Data for this task:
-- ==== Sys2Proof/Machine/Dispatch.lean ====
section
/-! DEFINITION. exec: one arm per command. -/

namespace Sys2Proof.Machine

/-- A command's effect on everything but the queue of waiting commands. -/
def exec (i : Instr) (s : State) : Host.Outcome State Fault Refusal :=
  match i with
  | .powerOn straps => Sys2Proof.Machine.execPowerOn straps s
  | .configImageRead dt image => Sys2Proof.Machine.execConfigImageRead dt image s
  | .configReadTimeout dt => Sys2Proof.Machine.execConfigReadTimeout dt s
  | .geometryReadAnswer dt ch pages => Sys2Proof.Machine.execGeometryReadAnswer dt ch pages s
  | .geometryReadTimeout dt ch => Sys2Proof.Machine.execGeometryReadTimeout dt ch s
  | .directoryLoad dt => Sys2Proof.Machine.execDirectoryLoad dt s
  | .directoryPageRead dt ch out => Sys2Proof.Machine.execDirectoryPageRead dt ch out s
  | .pageTimeout dt ch => Sys2Proof.Machine.execPageTimeout dt ch s
  | .fetchPageRead dt ch out => Sys2Proof.Machine.execFetchPageRead dt ch out s
  | .storeTaken dt => Sys2Proof.Machine.execStoreTaken dt s
  | .programBegin dt => Sys2Proof.Machine.execProgramBegin dt s
  | .programOperationComplete dt success => Sys2Proof.Machine.execProgramOperationComplete dt success s
  | .programTimeout dt => Sys2Proof.Machine.execProgramTimeout dt s
  | .markEdge dt => Sys2Proof.Machine.execMarkEdge dt s
  | .watchExpiry dt => Sys2Proof.Machine.execWatchExpiry dt s
  | .run heard src value => Sys2Proof.Machine.execRun heard src value s
  | .timing heard src value => Sys2Proof.Machine.execTiming heard src value s
  | .pause heard src => Sys2Proof.Machine.execPause heard src s
  | .stopAll heard src => Sys2Proof.Machine.execStopAll heard src s
  | .cue heard src fields => Sys2Proof.Machine.execCue heard src fields s
  | .release heard src fields => Sys2Proof.Machine.execRelease heard src fields s
  | .ready heard src openSet => Sys2Proof.Machine.execReady heard src openSet s
  | .offerObserved heard id reading => Sys2Proof.Machine.execOfferObserved heard id reading s
  | .blockObserved heard dest lane reading => Sys2Proof.Machine.execBlockObserved heard dest lane reading s
  | .queryStatus heard src => Sys2Proof.Machine.execQueryStatus heard src s
  | .serviceEnter heard src => Sys2Proof.Machine.execServiceEnter heard src s
  | .serviceExit heard src => Sys2Proof.Machine.execServiceExit heard src s
  | .store heard src address data => Sys2Proof.Machine.execStore heard src address data s
  | .unexpectedKind heard kind => Sys2Proof.Machine.execUnexpectedKind heard kind s
  | .malformed dt form => Sys2Proof.Machine.execMalformed dt form s
  | .checkFailure dt form => Sys2Proof.Machine.execCheckFailure dt form s
  | .brokenFrame dt dominant => Sys2Proof.Machine.execBrokenFrame dt dominant s
  | .ackSlotEnd ended => Sys2Proof.Machine.execAckSlotEnd ended s
  | .contestStart dt => Sys2Proof.Machine.execContestStart dt s
  | .contestWon dt => Sys2Proof.Machine.execContestWon dt s
  | .contestLost dt => Sys2Proof.Machine.execContestLost dt s
  | .emptyContest dt => Sys2Proof.Machine.execEmptyContest dt s
  | .ownOfferAck dt => Sys2Proof.Machine.execOwnOfferAck dt s
  | .ownOfferNack dt => Sys2Proof.Machine.execOwnOfferNack dt s
  | .ownBlockAck dt => Sys2Proof.Machine.execOwnBlockAck dt s
  | .ownBlockNack dt => Sys2Proof.Machine.execOwnBlockNack dt s
  | .endSent dt reading => Sys2Proof.Machine.execEndSent dt reading s
  | .storedSent dt reading => Sys2Proof.Machine.execStoredSent dt reading s
  | .stateSent dt reading => Sys2Proof.Machine.execStateSent dt reading s
  | .gapEnd dt => Sys2Proof.Machine.execGapEnd dt s
  | .busSync dt cause => Sys2Proof.Machine.execBusSync dt cause s
  | .busStuck dt => Sys2Proof.Machine.execBusStuck dt s
  | .offerExpiry dt ctx => Sys2Proof.Machine.execOfferExpiry dt ctx s
  | .clearAsserted dt => Sys2Proof.Machine.execClearAsserted dt s
  | .clearCounts dt => Sys2Proof.Machine.execClearCounts dt s
  | .clearRelease dt => Sys2Proof.Machine.execClearRelease dt s
  | .shortClear dt => Sys2Proof.Machine.execShortClear dt s
  | .lineGoesRecessive dt => Sys2Proof.Machine.execLineGoesRecessive dt s

end Sys2Proof.Machine
end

What to work on:
Return each line of the data exactly as it was given.

Written response:
-- ==== Sys2Proof/Machine/Dispatch.lean ====
section
/-! DEFINITION. exec: one arm per command. -/

namespace Sys2Proof.Machine

/-- A command's effect on everything but the queue of waiting commands. -/
def exec (i : Instr) (s : State) : Host.Outcome State Fault Refusal :=
  match i with
  | .powerOn straps => Sys2Proof.Machine.execPowerOn straps s
  | .configImageRead dt image => Sys2Proof.Machine.execConfigImageRead dt image s
  | .configReadTimeout dt => Sys2Proof.Machine.execConfigReadTimeout dt s
  | .geometryReadAnswer dt ch pages => Sys2Proof.Machine.execGeometryReadAnswer dt ch pages s
  | .geometryReadTimeout dt ch => Sys2Proof.Machine.execGeometryReadTimeout dt ch s
  | .directoryLoad dt => Sys2Proof.Machine.execDirectoryLoad dt s
  | .directoryPageRead dt ch out => Sys2Proof.Machine.execDirectoryPageRead dt ch out s
  | .pageTimeout dt ch => Sys2Proof.Machine.execPageTimeout dt ch s
  | .fetchPageRead dt ch out => Sys2Proof.Machine.execFetchPageRead dt ch out s
  | .storeTaken dt => Sys2Proof.Machine.execStoreTaken dt s
  | .programBegin dt => Sys2Proof.Machine.execProgramBegin dt s
  | .programOperationComplete dt success => Sys2Proof.Machine.execProgramOperationComplete dt success s
  | .programTimeout dt => Sys2Proof.Machine.execProgramTimeout dt s
  | .markEdge dt => Sys2Proof.Machine.execMarkEdge dt s
  | .watchExpiry dt => Sys2Proof.Machine.execWatchExpiry dt s
  | .run heard src value => Sys2Proof.Machine.execRun heard src value s
  | .timing heard src value => Sys2Proof.Machine.execTiming heard src value s
  | .pause heard src => Sys2Proof.Machine.execPause heard src s
  | .stopAll heard src => Sys2Proof.Machine.execStopAll heard src s
  | .cue heard src fields => Sys2Proof.Machine.execCue heard src fields s
  | .release heard src fields => Sys2Proof.Machine.execRelease heard src fields s
  | .ready heard src openSet => Sys2Proof.Machine.execReady heard src openSet s
  | .offerObserved heard id reading => Sys2Proof.Machine.execOfferObserved heard id reading s
  | .blockObserved heard dest lane reading => Sys2Proof.Machine.execBlockObserved heard dest lane reading s
  | .queryStatus heard src => Sys2Proof.Machine.execQueryStatus heard src s
  | .serviceEnter heard src => Sys2Proof.Machine.execServiceEnter heard src s
  | .serviceExit heard src => Sys2Proof.Machine.execServiceExit heard src s
  | .store heard src address data => Sys2Proof.Machine.execStore heard src address data s
  | .unexpectedKind heard kind => Sys2Proof.Machine.execUnexpectedKind heard kind s
  | .malformed dt form => Sys2Proof.Machine.execMalformed dt form s
  | .checkFailure dt form => Sys2Proof.Machine.execCheckFailure dt form s
  | .brokenFrame dt dominant => Sys2Proof.Machine.execBrokenFrame dt dominant s
  | .ackSlotEnd ended => Sys2Proof.Machine.execAckSlotEnd ended s
  | .contestStart dt => Sys2Proof.Machine.execContestStart dt s
  | .contestWon dt => Sys2Proof.Machine.execContestWon dt s
  | .contestLost dt => Sys2Proof.Machine.execContestLost dt s
  | .emptyContest dt => Sys2Proof.Machine.execEmptyContest dt s
  | .ownOfferAck dt => Sys2Proof.Machine.execOwnOfferAck dt s
  | .ownOfferNack dt => Sys2Proof.Machine.execOwnOfferNack dt s
  | .ownBlockAck dt => Sys2Proof.Machine.execOwnBlockAck dt s
  | .ownBlockNack dt => Sys2Proof.Machine.execOwnBlockNack dt s
  | .endSent dt reading => Sys2Proof.Machine.execEndSent dt reading s
  | .storedSent dt reading => Sys2Proof.Machine.execStoredSent dt reading s
  | .stateSent dt reading => Sys2Proof.Machine.execStateSent dt reading s
  | .gapEnd dt => Sys2Proof.Machine.execGapEnd dt s
  | .busSync dt cause => Sys2Proof.Machine.execBusSync dt cause s
  | .busStuck dt => Sys2Proof.Machine.execBusStuck dt s
  | .offerExpiry dt ctx => Sys2Proof.Machine.execOfferExpiry dt ctx s
  | .clearAsserted dt => Sys2Proof.Machine.execClearAsserted dt s
  | .clearCounts dt => Sys2Proof.Machine.execClearCounts dt s
  | .clearRelease dt => Sys2Proof.Machine.execClearRelease dt s
  | .shortClear dt => Sys2Proof.Machine.execShortClear dt s
  | .lineGoesRecessive dt => Sys2Proof.Machine.execLineGoesRecessive dt s

end Sys2Proof.Machine
end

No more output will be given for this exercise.